-- To do --
Output only the lines below that start at the line containing "structure ExcRec where" and end at the line containing "draining : Bool", with both ends kept.

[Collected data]
-- ==== Sys2Proof/Machine/State.lean ====
section
/-! DEFINITION. The state of the SLK9216 as plain data: every register, table, memory, queue, counter, mode and pin
the manual gives the device, in one structure per block, the queue of waiting commands, and the device right
after reset. INVENTORY.md, '## State', lists each field with its rule and its reset value. -/

namespace Sys2Proof.Machine

open Sys2Proof

/-- Byte memory in canonical form: addresses strictly rising, no entry equal to zero (notes/assumptions/5.md). -/
abbrev Mem := List Host.Cell

/-- The canonical form of a memory. -/
def Mem.wfFrom : Nat → Mem → Bool
  | _, [] => true
  | lo, (a, b) :: r => decide (lo ≤ a) && decide (b ≠ 0#8) && Mem.wfFrom (a + 1) r

def Mem.wf (m : Mem) : Bool := Mem.wfFrom 0 m

/-! ## Device structure: clocks, power, reset, start-up (chapter 01) -/

/-- SYS block (01), R17-R33. -/
structure Sys where
  pllLock    : Bool
  refOk      : Bool
  pcieExt    : Bool
  pllUnlock  : Bool
  refLost    : Bool
  monitored  : Bool                -- the root PLL has locked since P or S: the clock input is checked (Table 16.1)
  pdctl      : BitVec 36
  pdstat     : BitVec 36
  seqQueue   : List (Nat × Bool)   -- the power sequencer's own order, (domain, on), first in front (R22)
  refused    : Bool
  drainTimeout : Bool
  pderrDomain : Nat
  rstcause   : BitVec 7
  rstCount   : Nat
  wdtTimeout : List Nat
  wdtCount   : List Nat            -- ms since the last restart of each watchdog
  wdtPaused  : List Nat            -- stewards halted by the debug master (Table 14.9)
  step       : Nat
  reading    : Bool                -- step 10 has begun: the boot ROM reads the flash
  warm       : Bool
  resumed    : Bool
  failed     : Bool
  rstoutLow  : Bool
  faultLow   : Bool
  inReset    : Bool                -- a reset is asserted and not yet released
  pending    : BitVec 4            -- kinds combined so far: bit 0 P, 1 W, 2 Z, 3 S (R28)
  cold       : Bool                -- the sequence under way is that of R29
  lcResetDue : Bool                -- the W reset of R328 is due 1 ms after the completion write
  hwResetDue : Bool                -- a W reset waits for the commit word being written (R135)
  drainStop  : Bool                -- admission stopped by a transition or a switchover (R328, R292)
  causes     : BitVec 7            -- causes of the resets combined so far, as SYS.RSTCAUSE numbers them (R28)
deriving DecidableEq, Repr

/-! ## Keys -/

/-- Key material with the attributes it carries (R127, R129, R152, Table 05.6). `alg` 11-13 are RSA; `rsaPriv`
says which half an RSA key block carries (modes S, D against V, E). -/
structure KeyInfo where
  usage      : Nat
  alg        : Nat
  mat        : Bytes
  name       : Nat
  version    : Nat
  notAfter   : Nat
  exportable : Bool
  limited    : Bool
  level      : Nat
  rsaPriv    : Bool
  transport  : Bool                -- an RSA key of key usage D1
  wkt        : Nat := 0            -- working key type of a DUKPT key (R202)
deriving DecidableEq, Repr

/-- Where a key register's key lies: a way of the cache, or the register's shadow entry (R157). -/
inductive KLoc where
  | way (bank bucket way inc : Nat)
  | shadow
deriving DecidableEq, Repr

/-- A filled key register K0-K15 (R91): its entry, the recorded name (R173; none for a type 5 reference), and the
key as the key port reads it. `tag` is the entry's tag, `canExport` that its source permits export. -/
structure KReg where
  loc   : KLoc
  key   : KeyInfo
  named : Bool
  tag   : Bytes
  source : Nat
deriving DecidableEq, Repr

/-- One way of the working key cache (Table 06.2 and R152): a head way or the continuation of a P-384 key. -/
structure Way where
  bank : Nat
  bucket : Nat
  way : Nat
  tag : Bytes
  inc : Nat
  valid : Bool
  hit : Bool
  seen : Bool
  handled : Bool
  cont : Bool
  invalidated : Bool
  filling : Bool
  part : Nat
  source : Nat
  age : Nat
  uses : Nat
  pins : Nat
  handle : Nat                     -- object handle of a STORE entry, for its reservations; 0 otherwise
  ecc : Bool                       -- the way holds an uncorrectable error
  key : KeyInfo
deriving DecidableEq, Repr

/-! ## Commands in flight (chapters 02-04) -/

/-- What a command in flight is doing. -/
inductive Phase where
  | waitExt                        -- extended data not yet in the shed (R68)
  | ready
  | waitLine (line : Nat)          -- parked on a step-cache miss (R104)
  | waitPtr (ref : Nat)            -- a key-block pointer read is outstanding (R67)
  | waitFill (bank bucket way : Nat)  -- waits for a FILLING way (R154)
  | waitBn (job : Nat)             -- parked on a bignum job (R102)
  | bnDone (status : Nat) (flag : Bool) (out : Bytes)  -- the job ended; its result waits for the draft
  | waitCommit                     -- a commit of this command is queued at the journal (R136)
  | committed (handle : Nat)       -- its commit word is written; the handle for D
  | parked (kind : Nat) (code : Nat)  -- parked on an exception record (R106, R107)
  | waitQuorum                     -- waits for the CPC's quorum verification (R264)
  | waitStaging                    -- waits for the image staging area (R88)
  | waitImage                      -- its image is being read from host memory (R111, R336)
  | waitTable                      -- waits for a table update (R178)
  | waitTeardown (part : Nat)      -- the teardown it began has not ended (R50)
  | waitPick (slot : Nat)          -- BIST_PICK waits for its verdict (R393)
  | waitPair                       -- PAIR_BEGIN waits for the partner (R281)
  | waitSwitch                     -- PAIR_SWITCHOVER waits for its BEAT_ACK (R292)
  | waitRng                        -- waits for a test pass or a reseed (R253, R248)
  | waitWalk                       -- KC_FLUSH waits for its walk (R160)
  | waitOtp                        -- LC_TRANSITION or LC_ROLLBACK_ADVANCE waits for the OTP session (R328)
  | waitClear                      -- EVR_CLEAR waits for the recorder (R389)
  | waitCore                       -- its SYM step waits for a symmetric core (R99)
deriving DecidableEq, Repr

/-- A draft directory entry (Table 04.1). `state` 0 EMPTY, 1 LOADED, 2 FAILED. -/
structure DirEnt where
  opcode : Nat
  state : Nat
  steward : Bool
  gen : Nat
  steps : Nat
  lines : List Nat
  extMin : Nat
  extMax : Nat
  replyMax : Nat
  krefMax : Nat
  lcMask : Nat                     -- bit 0 MANUFACTURED, 1 OPERATIONAL, 2 RAW, 3 test unlocked, 4 test locked, 5 RMA
  standbyOk : Bool
  commits : Bool
  version : Nat
  cost : Nat                       -- cost of a customer image (R51)
deriving DecidableEq, Repr

/-- One command in flight: a shed or a steward context and all the device keeps with it (R90, R91, R174). -/
structure Cmd where
  place  : Place
  path   : Path
  fn     : Nat
  part   : Nat
  opcode : Nat
  order  : Nat                     -- place in the order of admission (R99)
  mem    : Mem                     -- the 4 KiB of Table 04.2
  extLen : Nat                     -- bytes of extended data fetched
  idx    : Nat                     -- index of the step to execute
  phase  : Phase
  kregs  : List (Nat × KReg)
  rgen   : Nat
  pgen   : Nat
  dgen   : Nat                     -- directory GENERATION at admission
  dir    : Option DirEnt           -- the directory entry it was admitted under (R112)
  asked  : Nat                     -- operating time when it began to wait for its DRBG instance (R248)
  abort  : Bool
  stored : Bool                    -- a STORE has been executed (R101)
  stamp  : Nat
  keyLoaded : Bool
  ptrs   : List (Nat × Bytes)      -- key blocks read for type 3 references
  quorum : Option (Nat × Nat)      -- the quorum that passed: signing partition, mask of indices
  pend   : Option StepArgs         -- the step in progress, for its flags and branch
  discard : Bool                   -- its completion is not written (R49, Table 03.14)
  mirror : Bool                    -- its completion waits for the BEAT_ACK of its stamp (R287)
deriving DecidableEq, Repr

/-- A queue (R44-R48, R60-R62). `bound` is the state BOUND; a queue in the list is UNBOUND or BOUND. -/
structure Queue where
  id : Nat
  fn : Nat
  localIdx : Nat
  log2 : Nat
  vec : Nat
  intEn : Bool
  sq : Nat
  cq : Nat
  bound : Bool
  part : Nat
  sqHead : Nat
  sqTail : Nat
  cqHead : Nat
  cqTail : Nat
  phase : Bool
  reading : Nat                    -- slots of the read request outstanding
  stopped : Bool                   -- fetching stopped after a failed read (0x0B06)
  errDue : Bool                    -- the error completion of 0x0B06 waits for a slot
  deleting : Bool                  -- a Q_DELETE has taken its turn; the queue is freed when its commands have ended (R48)
deriving DecidableEq, Repr

/-- A fetched entry not yet admitted. -/
structure Fetched where
  q : Nat
  part : Nat
  entry : Bytes
  cancelled : Bool                 -- CMD_CANCEL named it: it completes with ABORTED once a slot is free (R77)
deriving DecidableEq, Repr

/-- A partition: Table 02.1, R36, R39, its custodian set (R257), its scheduler and cache figures. Token levels are in
units of 1/256,000,000 cost unit (notes/assumptions/12.md). -/
structure Part where
  id : Nat
  parent : Nat
  depth : Nat
  tearing : Bool
  weight : Nat
  selfWeight : Nat
  minRate : Nat
  ceilRate : Nat
  cacheMin : Nat
  cacheMax : Nat
  inflightMax : Nat
  queueQuota : Nat
  objQuota : Nat
  accessKey : Bytes
  gen : Nat
  enables : BitVec 1024
  oldest : Bool
  custN : Nat
  custM : Nat
  custVer : Nat
  custKeys : List Bytes
  prefixLimit : Option Nat         -- none: no limit (R181)
  ruleLimit : Option Nat
  deficit : Nat                    -- deficit as a sibling under its parent (R53)
  selfDeficit : Nat                -- deficit of its own queues as a sibling (R53)
  turn : Nat                       -- the sibling whose turn it is: 0 own queues, p the child p
  lastQ : Nat                      -- queue last served among its own
  minTok : Nat
  ceilTok : Nat
  admitted : Nat
deriving DecidableEq, Repr

/-- A teardown under way (R50): the partition named, the one being processed, its step, and the command. -/
structure Tear where
  root : Nat
  cur : Nat
  step : Nat
  who : Option Place
deriving DecidableEq, Repr

/-- Admission and the mailbox (R52, R57, R80). -/
structure Sched where
  quantum : Nat
  psel : Nat
  cost : List (Nat × Nat × Nat)    -- (opcode, COST, ALT), absent entries 0
  lastGuar : Nat                   -- partition last served by the guaranteed pass
  nextOrder : Nat
deriving DecidableEq, Repr

/-- A function's mailbox (R78-R81). State 0 IDLE, 1 PENDING, 2 DONE. -/
structure Mbx where
  fn : Nat
  entry : Bytes
  data : Mem
  ie : Bool
  state : Nat
  refused : Bool
  readcnt : Nat
  result : Bytes
  waiting : Bool                   -- PENDING and not yet admitted
deriving DecidableEq, Repr

/-- One entry of an MSI-X table (R84); absent entries are masked. -/
structure MsixEnt where
  fn : Nat
  vec : Nat
  addr : Nat
  data : Nat
  masked : Bool
deriving DecidableEq, Repr

/-- The host interface blocks HID, HST, HIRQ and the PCIe configuration (03). -/
structure HostIf where
  fwver : Nat
  ready : Bool
  violCode : Nat
  violFn : Nat
  violQ : Nat
  violValid : Bool
  violCnt : Nat
  cause : BitVec 9
  enable : BitVec 9
  vec : Nat
  linkUp : Bool
  training : Bool
  numVfs : Nat
  vfEnable : Bool
  sysPage : Nat
  bme : List Nat                   -- functions with Bus Master Enable set
  relaxed : List Nat               -- functions with Relaxed Ordering enabled
  d3 : List Nat                    -- functions in D3hot
  msixEn : List Nat                -- functions with MSI-X Enable set
  msixMask : List Nat              -- functions with Function Mask set
  msix : List MsixEnt
  pba : List (Nat × Nat)           -- pending (function, vector)
  bar0 : Nat                       -- BAR0 of the physical function (Table 03.11)
  vfBar0 : Nat                     -- BAR0 of the virtual functions
  aer : BitVec 32                  -- uncorrectable error status: bits 12 and 18 (R86)
  mbx : List Mbx
deriving DecidableEq, Repr

/-- A record of the duplicate table (R75), with the operating time of its commit (R76). -/
structure Dup where
  part : Nat
  tag : Nat
  opcode : Nat
  stamp : Nat
  inline : Bytes
  time : Nat
deriving DecidableEq, Repr

/-! ## Drafts and treadles (chapter 04) -/

/-- An exception record (TRD.EXC0-EXC3). -/
structure ExcRec where
  shed : Nat
  kind : Nat
  code : Nat
  step : Nat
  opcode : Nat
  flags : Nat
  part : Nat
deriving DecidableEq, Repr

/-- A line of a step cache (R104): its tag (opcode, line, GENERATION), its steps as read from the draft store, and whether
it holds an uncorrectable error (R106). -/
structure CacheLine where
  tag : Nat × Nat × Nat
  data : Bytes
  bad : Bool
deriving DecidableEq, Repr

/-- A treadle and its loom (R104-R108, R23, R24). `last` is the shed it last issued a step from. -/
structure Treadle where
  inService : Bool
  draining : Bool
  exc : List ExcRec
  excWait : List ExcRec            -- records waiting for room in the FIFO (R108)
  resumeErr : Bool
  rstatus : Nat
  steps : Nat
  scMiss : Nat
  lines : List CacheLine           -- step-cache lines, most recently filled first
  last : Nat
  katFailed : Bool                 -- its known-answer tests failed since it was switched on (R24)
  katPassed : Bool                 -- its known-answer tests have passed (R24)
deriving DecidableEq, Repr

-- Result of the exercise --
structure ExcRec where
  shed : Nat
  kind : Nat
  code : Nat
  step : Nat
  opcode : Nat
  flags : Nat
  part : Nat
deriving DecidableEq, Repr

/-- A line of a step cache (R104): its tag (opcode, line, GENERATION), its steps as read from the draft store, and whether
it holds an uncorrectable error (R106). -/
structure CacheLine where
  tag : Nat × Nat × Nat
  data : Bytes
  bad : Bool
deriving DecidableEq, Repr

/-- A treadle and its loom (R104-R108, R23, R24). `last` is the shed it last issued a step from. -/
structure Treadle where
  inService : Bool
  draining : Bool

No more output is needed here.